Le Milliardaire serait l’un des plus mauvais films de George Cukor et l’un des moins brillants de la filmographie de Marilyn Monroe. Let’s Make Love, son titre original, sort sur les écrans en 1960. A l’affiche, Marilyn Monroe et Yves Montand. Ce dernier incarne Jean-Marc Clément, un milliardaire français, qui apprend qu’il sera la risée d’une nouvelle comédie musicale (éponyme du titre original du film). Curieux, il assiste à une répétition de la troupe de Broadway et tombe sous le charme de la principale interprète féminine, Amanda Dell. Alors que ses jambes, gainées de noir apparaissent à l’écran, avant son visage, elle chante : « My name is… Lolita… and uh… I’m not supposed to… play… with boys!/ I just adore his asking for more but my heart belongs to daddy » (paroles et musique de Cole Porter, le film est nominé aux Oscars en 1960 dans la catégorie Meilleure musique pour une comédie musicale).
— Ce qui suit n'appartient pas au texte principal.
-- ==== Sys2Proof/Tests/Slice0.lean ====
section
/-!
SUPPORT. Tests: ill-formed commands that wellFormed refuses, the spec's worked examples, one command on a small state, and for every
statement with hypotheses states and operands that meet them.
-/

namespace Sys2Proof.Tests

-- One theorem after the other: each check by the kernel then waits for no other.
set_option Elab.async false

open Sys2Proof Sys2Proof.Machine

/-- A state whose only stored words are the enables of the units on the listed pages, with the timebase locked. -/
def en (pages : List Nat) (s : State) : State :=
  ({ s with regs := pages.map fun p => (p * 0x1000 + 0xC, 1#32) }).set ⟨.tbase, 0⟩ tb_TBSTAT_LOCK 1
/-- A state with the boot over. -/
def base : State := { (State.reset.set ⟨.tbase, 0⟩ tb_TBSTAT_LOCK 1).set uSys sys_MODESTAT_TRANS 0 with boot := .done }

/-! Well-formed and ill-formed commands. -/

/-- A frame whose header fields fit. -/
def goodFrame : HFrame := { port := 0, len := 0, addr := 0, seq := 0, be := 0, crc := 0, mode3 := false, cut := false }

/-- A CAN frame that fits. -/
def goodCan : CanFrame := { ide := false, fdf := false, brs := false, esi := false, ident := 0, dlc := 0, data := [] }

/-- For each check of wellFormed a command that fails it alone. -/
theorem test_ill_formed_1 : ([
    .supplyTrip 0 5, .modecmd 0 8 0 0, .modecmd 0 0 8 0, .registerWrite 0 2 0 0 0, .registerWrite 0 0 0 0 16,
    .registerWrite 0 0 (2 ^ 32) 0 0, .corRead 0 2 0, .corRead 0 0 (2 ^ 32), .wideValueLoRead 0 2 0,
    .wideValueLoRead 0 0 (2 ^ 32), .unitEnable 0 (2 ^ 12) false, .unitReset 0 (2 ^ 12), .unitResetComplete 0 (2 ^ 12),
    .faultClear 0 2 0, .faultClear 0 0 (2 ^ 12), .pageLock 0 2 0, .pageLock 0 0 (2 ^ 12), .lockall 0 2, .mbxSelWrite 0 2 0 0,
    .mbxSelWrite 0 0 0 16, .signalHostWrite 0 2 0 0 0, .signalHostWrite 0 0 4096 0 0, .signalHostWrite 0 0 0 0 16,
    .signalDirectoryWrite 0 2 0 0 0, .signalDirectoryWrite 0 0 4096 0 0, .signalDirectoryWrite 0 0 0 0 16,
    .signalBindingWrite 0 2 0 0 0, .signalBindingWrite 0 0 0 0 16, .signalBindingWrite 0 0 (2 ^ 32) 0 0,
    .poolAllocationCommit 0 2 0 0 0, .poolAllocationCommit 0 0 64 0 0, .poolAllocationCommit 0 0 0 0 16,
    .poolHostWrite 0 2 0 0 0, .poolHostWrite 0 0 (2 ^ 22) 0 0, .poolHostWrite 0 0 0 0 16, .tableMemoryWrite 0 2 0 0 0,
    .tableMemoryWrite 0 0 (2 ^ 19) 0 0, .tableMemoryWrite 0 0 0 0 16, .read 0 { goodFrame with port := 2 },
    .read 0 { goodFrame with len := 256 }, .read 0 { goodFrame with addr := 2 ^ 32 }, .read 0 { goodFrame with seq := 256 },
    .read 0 { goodFrame with be := 256 }, .write 0 { goodFrame with port := 2 } [0], .write 0 goodFrame [0, 0, 0],
    .writem 0 { goodFrame with port := 2 } [0] [0], .writem 0 goodFrame [0] [0, 0, 0], .writem 0 goodFrame [0, 0, 0] [0],
    .nop 0 { goodFrame with port := 2 }, .undefinedOpcode 0 { goodFrame with port := 2 } 255,
    .undefinedOpcode 0 goodFrame 256, .undefinedOpcode 0 goodFrame 1, .frameAbort 0 2, .eventBallPulseEnd 0 2,
    .srcpendClear 0 2 0 0 0, .srcpendClear 0 0 16 0 0, .srcpendClear 0 0 0 0 16, .cadenceEvent 0 16, .syncstart 0 (2 ^ 16),
    .syncstop 0 (2 ^ 16)] : List Instr).all (fun i => !wellFormed i) = true := by decide +kernel

theorem test_ill_formed_2 : ([
    .cadencePeriodWrite 0 16 0, .marginGaugeClear 0 9, .podCapture 0 128, .podDispatch 0 9, .ld 0 128, .st 0 128, .mpy 0 128,
    .mac 0 128, .msu 0 128, .add 0 128, .sub 0 128, .neg 0 128, .abs 0 128, .shl 0 128, .shr 0 128, .sat 0 128, .min 0 128,
    .max 0 128, .lim 0 128, .sel 0 128, .cmp 0 128, .skip 0 128, .integ 0 128, .diff 0 128, .lut 0 128, .sincos 0 128,
    .clarke 0 128, .park 0 128, .ipark 0 128, .vsd 0 128, .outOp 0 128, .endRun 0 128, .podApply 0 128,
    .laneTestDone 0 false 16, .lbistDone 0 (2 ^ 9), .rampSeed 0 128, .acompWrite 0 2 0 0 0 0, .acompWrite 0 0 16 0 0 0,
    .acompWrite 0 0 0 8 0 0, .acompWrite 0 0 0 0 0 16, .areqHostWrite 0 2 0 0 0 0, .areqHostWrite 0 0 16 0 0 0,
    .areqHostWrite 0 0 0 8 0 0, .areqHostWrite 0 0 0 0 0 16, .arenaDecision 0 16, .scorebookArm 0 8, .scorebookAbort 0 8,
    .scorebookTrig 0 8, .scorebookSample 0 8 false, .machWrite 0 2 0 0, .machWrite 0 0 0 16, .carrierPeriodWrite 0 2 0 0 0,
    .carrierPeriodWrite 0 0 2 0 0, .carrierPeriodWrite 0 0 0 0 16, .tractionLoadPoint 0 2 false, .selectionInstant 0 2,
    .relockTimeout 0 2, .resel 0 2, .ascCurrentSignChange 0 2, .tspdTimeout 0 2] : List Instr).all (fun i => !wellFormed i) = true := by decide +kernel

theorem test_ill_formed_3 : ([
    .protectionSourceActive 0 (.cmp 24) false, .protectionSourceActive 0 (.sw 9 0) false,
    .protectionSourceActive 0 (.sw 0 8) false, .protectionSourceActive 0 (.grp 9) false, .blankingEnd 0 9 0 false,
    .blankingEnd 0 0 8 false, .softStepEnd 0 9, .ascStart 0 9, .retryCheck 0 9 [], .retryCheck 0 0 [.cmp 24],
    .stageResume 0 9 [], .stageResume 0 0 [.cmp 24], .bootstrapRefresh 0 9 0 0, .bootstrapRefresh 0 0 4 0,
    .driverReadyFall 0 9 0, .driverReadyFall 0 0 4, .readyHoldEnd 0 9 0, .readyHoldEnd 0 0 4, .chopperComparatorCrossing 0 3,
    .phaseValleyCrossing 0 4, .phasePeakCrossing 0 4, .phaseMinOnEnd 0 4, .interleaveWindowOpen 0 4, .regStart 0 2,
    .acLoadPoint 0 3, .acStart 0 3 false, .acStartAbort 0 3, .acStop 0 3, .alignEnd 0 3, .rampCommutation 0 3,
    .zeroCrossArm 0 3, .zeroCrossing 0 3 0 false 0, .zeroCrossing 0 0 3 false 0, .zeroCrossing 0 0 0 false (2 ^ 32),
    .commutation 0 3, .crossingDeadline 0 3, .catchEnd 0 3, .brakeEnd 0 3, .hallEdge 0 3, .quadStep 0 0 false false (2 ^ 32),
    .quadStep 0 6 false false 0, .wireFault 0 6 0, .wireFault 0 0 3, .zEdge 0 0 (2 ^ 32), .zEdge 0 6 0,
    .hallStateChange 0 6 0, .hallStateChange 0 0 8, .zarm 0 6, .channelAlign 0 6, .channelConfigWrite 0 2 0 0 0,
    .channelConfigWrite 0 0 6 0 0, .channelConfigWrite 0 0 0 0 16, .drawPreset 0 2 0 0 0, .drawPreset 0 0 6 0 0,
    .drawPreset 0 0 0 0 16, .compareArm 0 2 0 false 0 0, .compareArm 0 0 24 false 0 0, .compareArm 0 0 0 false 0 16,
    .ssiFrameStart 0 6, .ssiFrameEnd 0 6 0] : List Instr).all (fun i => !wellFormed i) = true := by decide +kernel

theorem test_ill_formed_4 : ([
    .feedbackLatch 0 6, .emulationStep 0 6, .converterSample 0 8, .conversionComplete 0 8 0, .windowComparatorActive 0 8 0,
    .urgentHostTrigger 0 8 0, .urgentHostTrigger 0 0 2, .converterCal 0 8, .converterCalDone 0 8 0 0,
    .converterCalDone 0 0 (2 ^ 16) 0, .converterRelease 0 8, .converterRestore 0 8, .rdptrWrite 0 2 0 0 0,
    .rdptrWrite 0 0 8 0 0, .rdptrWrite 0 0 0 0 16, .bankCheck 0 2, .bankSwitch 0 16, .mapEvaluation 0 8, .sequencerStep 0 32,
    .sequencerRestart 0 32, .wreg 0 32, .setsig 0 32, .podAction 0 32, .areqAction 0 32, .emit 0 32, .cantx 0 32,
    .canFrameAccepted 0 4 goodCan 0, .canFrameAccepted 0 0 { goodCan with ident := 2 ^ 11 } 0,
    .canFrameAccepted 0 0 { goodCan with ide := true, ident := 2 ^ 29 } 0,
    .canFrameAccepted 0 0 { goodCan with dlc := 16 } 0, .canFrameAccepted 0 0 { goodCan with data := List.replicate 65 0 } 0,
    .canRemoteFrame 0 4, .canRxAck 0 4 0 0, .canRxAck 0 0 256 0, .canTxRequest 0 4 0, .canTxRequest 0 0 3, .canTxAbort 0 4 0,
    .canTxAbort 0 0 3, .canSelectionInstant 0 4, .canTxSuccess 0 4 0 0, .canTxAttemptFail 0 4 0 none,
    .canTxAttemptFail 0 0 8 none, .canError 0 4 0 false false false, .canError 0 0 8 false false false, .canRecover 0 4,
    .busOffRecoveryDone 0 4, .canIntegrationDone 0 4, .carrierSyncReceive 0 9 0, .rallyFrameReceive 0 (List.replicate 257 0),
    .sfcmdWrite 0 2 0 0, .sfcmdWrite 0 0 0 16, .safeOutputCommandChange 0 8 false, .safeOutputReadbackSample 0 8 false false,
    .safeOutputTestDue 0 8, .safeOutputTestTimeout 0 8, .diagnosticLossTimeout 0 3, .lossInstant 0 24 0 0,
    .driverReadyRise 0 9 0, .driverReadyRise 0 0 4, .phaseZeroCurrent 0 4] : List Instr).all (fun i => !wellFormed i) = true := by decide +kernel

theorem test_ill_formed_5 : ([
    .phaseMinOffEnd 0 4, .wireFaultEnd 0 6 0, .wireFaultEnd 0 0 3, .supplyReturn 0 5, .canProtocolException 0 4,
    .safeOutputOverload 0 8, .statusHoldEnd 0 (2 ^ 12) 0 0, .statusHoldEnd 0 0 (2 ^ 11) 0, .statusHoldEnd 0 0 0 32] : List Instr).all (fun i => !wellFormed i) = true := by decide +kernel


/-- The first frame, unit and entry are well formed, with a payload of one word. -/
theorem test_well_formed_1 : ([
    .powerOnReset 0 false false false, .nreset 0, .softwareDeviceReset 0 false false false, .referenceValid 0 false,
    .bootComplete 0, .pllLock 0, .pllLockLost 0, .interpolatorRecalibration 0 0, .vcoreCrossing 0 0, .vcmeasSample 0 0,
    .supplyTrip 0 0, .timebaseMonitorWindow 0 0, .modecmd 0 0 0 0, .calibrationComplete 0 false, .modeTransitionComplete 0,
    .dischargeTimeout 0, .registerWrite 0 0 0 0 0, .corRead 0 0 0, .wideValueLoRead 0 0 0, .unitEnable 0 0 false,
    .unitReset 0 0, .unitResetComplete 0 0, .faultClear 0 0 0, .pageLock 0 0 0, .lockall 0 0, .lockallComplete 0,
    .mbxSelWrite 0 0 0 0, .mailboxCaptureDone 0, .signalHostWrite 0 0 0 0 0, .signalDirectoryWrite 0 0 0 0 0,
    .signalBindingWrite 0 0 0 0 0, .poolAllocationCommit 0 0 0 0 0, .poolHostWrite 0 0 0 0 0, .tableMemoryWrite 0 0 0 0 0,
    .read 0 goodFrame, .write 0 goodFrame [0], .writem 0 goodFrame [0] [0], .nop 0 goodFrame,
    .undefinedOpcode 0 goodFrame 255, .frameAbort 0 0, .eventBallPulseEnd 0 0, .srcpendClear 0 0 0 0 0, .cadenceEvent 0 0,
    .syncstart 0 0, .syncstop 0 0, .cadencePeriodWrite 0 0 0, .marginGaugeClear 0 0, .podCapture 0 0, .podDispatch 0 0,
    .ld 0 0, .st 0 0, .mpy 0 0, .mac 0 0, .msu 0 0, .add 0 0, .sub 0 0, .neg 0 0, .abs 0 0, .shl 0 0, .shr 0 0] : List Instr).all (fun i => wellFormed i) = true := by decide +kernel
La comédienne le prend pour un acteur qui auditionne pour le rôle de Jean-Marc Clément. Le Milliardaire laisse faire et Amanda décide de le prendre sous son aile. Pour la conquérir, l’homme d’affaires tente de s’initier à l’art de divertir. Ses professeurs ne seront autres que Milton Berle pour l’humour, Bing Crosby pour le chant et Gene Kelly pour la danse. Ils jouent leurs propres rôles mais ne figurent pas au générique.

Toute l’intrigue du Milliardaire est construite autour d’un quiproquo dont la levée marque le dénouement du film. La situation est déstabilisante de par sa nature et de par ses implications pour le héros masculin. Jean-Marc Clément est dérouté par les codes de cette industrie dont il ne connaît pas les règles malgré tous les enseignements qu’il reçoit. L’amour le fragilise. Cukor multiplie les gros plans sur le visage de Montand pour montrer combien son personnage est désœuvré dans cet univers, en dépit de la stratégie pour le conquérir, et à travers lui l’amour d’une femme. Et quelle femme ! Marilyn Monroe est sexy. Ses tenues de scène : justaucorps et robes moulants, corsets et autres légèretés la mettent divinement en valeur.

Amanda Dell est une version, peut-être plus empathique, de ces personnages de femmes quelque peu ingénues que Monroe a l’habitude d’incarner. De fait, pour la première fois de sa vie, Jean-Marc Clément rencontre une femme qui ne s’intéresse pas à sa fortune. Amanda n’a d’yeux en réalité que pour sa co-star incarnée par Tony Randall, alias Tony Danton. Elle finira par céder aux avances du milliardaire qu’elle a pris l’habitude de défendre. Est-ce de l’amour ? Le scénario perd de sa crédibilité au fur et à mesure que le générique de fin approche. Car on voit l’industriel la séduire, mais jamais leur relation se construire. Exemple quand elle accepte enfin de dîner avec lui, c’est pour permettre à son partenaire masculin de montrer ses talents au nouveau producteur du spectacle, qui n’est autre que le bras droit de Jean-Marc Clément. L’intérêt du film est relancé dans les dernières séquences du film, celles où Amanda peine à croire que Jean-Marc Clément est vraiment… Jean-Marc Clément. C’est d’autant plus ironique que le film repose sur l’idée qu’il sera aimé pour lui-même et pas pour ce qu’il représente. La construction narrative laisse entendre la thèse contraire dans cette version de Cendrillon revisitée par Cukor. Le réalisateur du mémorable My Fair Lady (1964) a pourtant fait de la comédie romantique une spécialité, tourne depuis en couleur et a réalisé sa première comédie musicale avec Une étoile est née (1954) avec Judy Garland.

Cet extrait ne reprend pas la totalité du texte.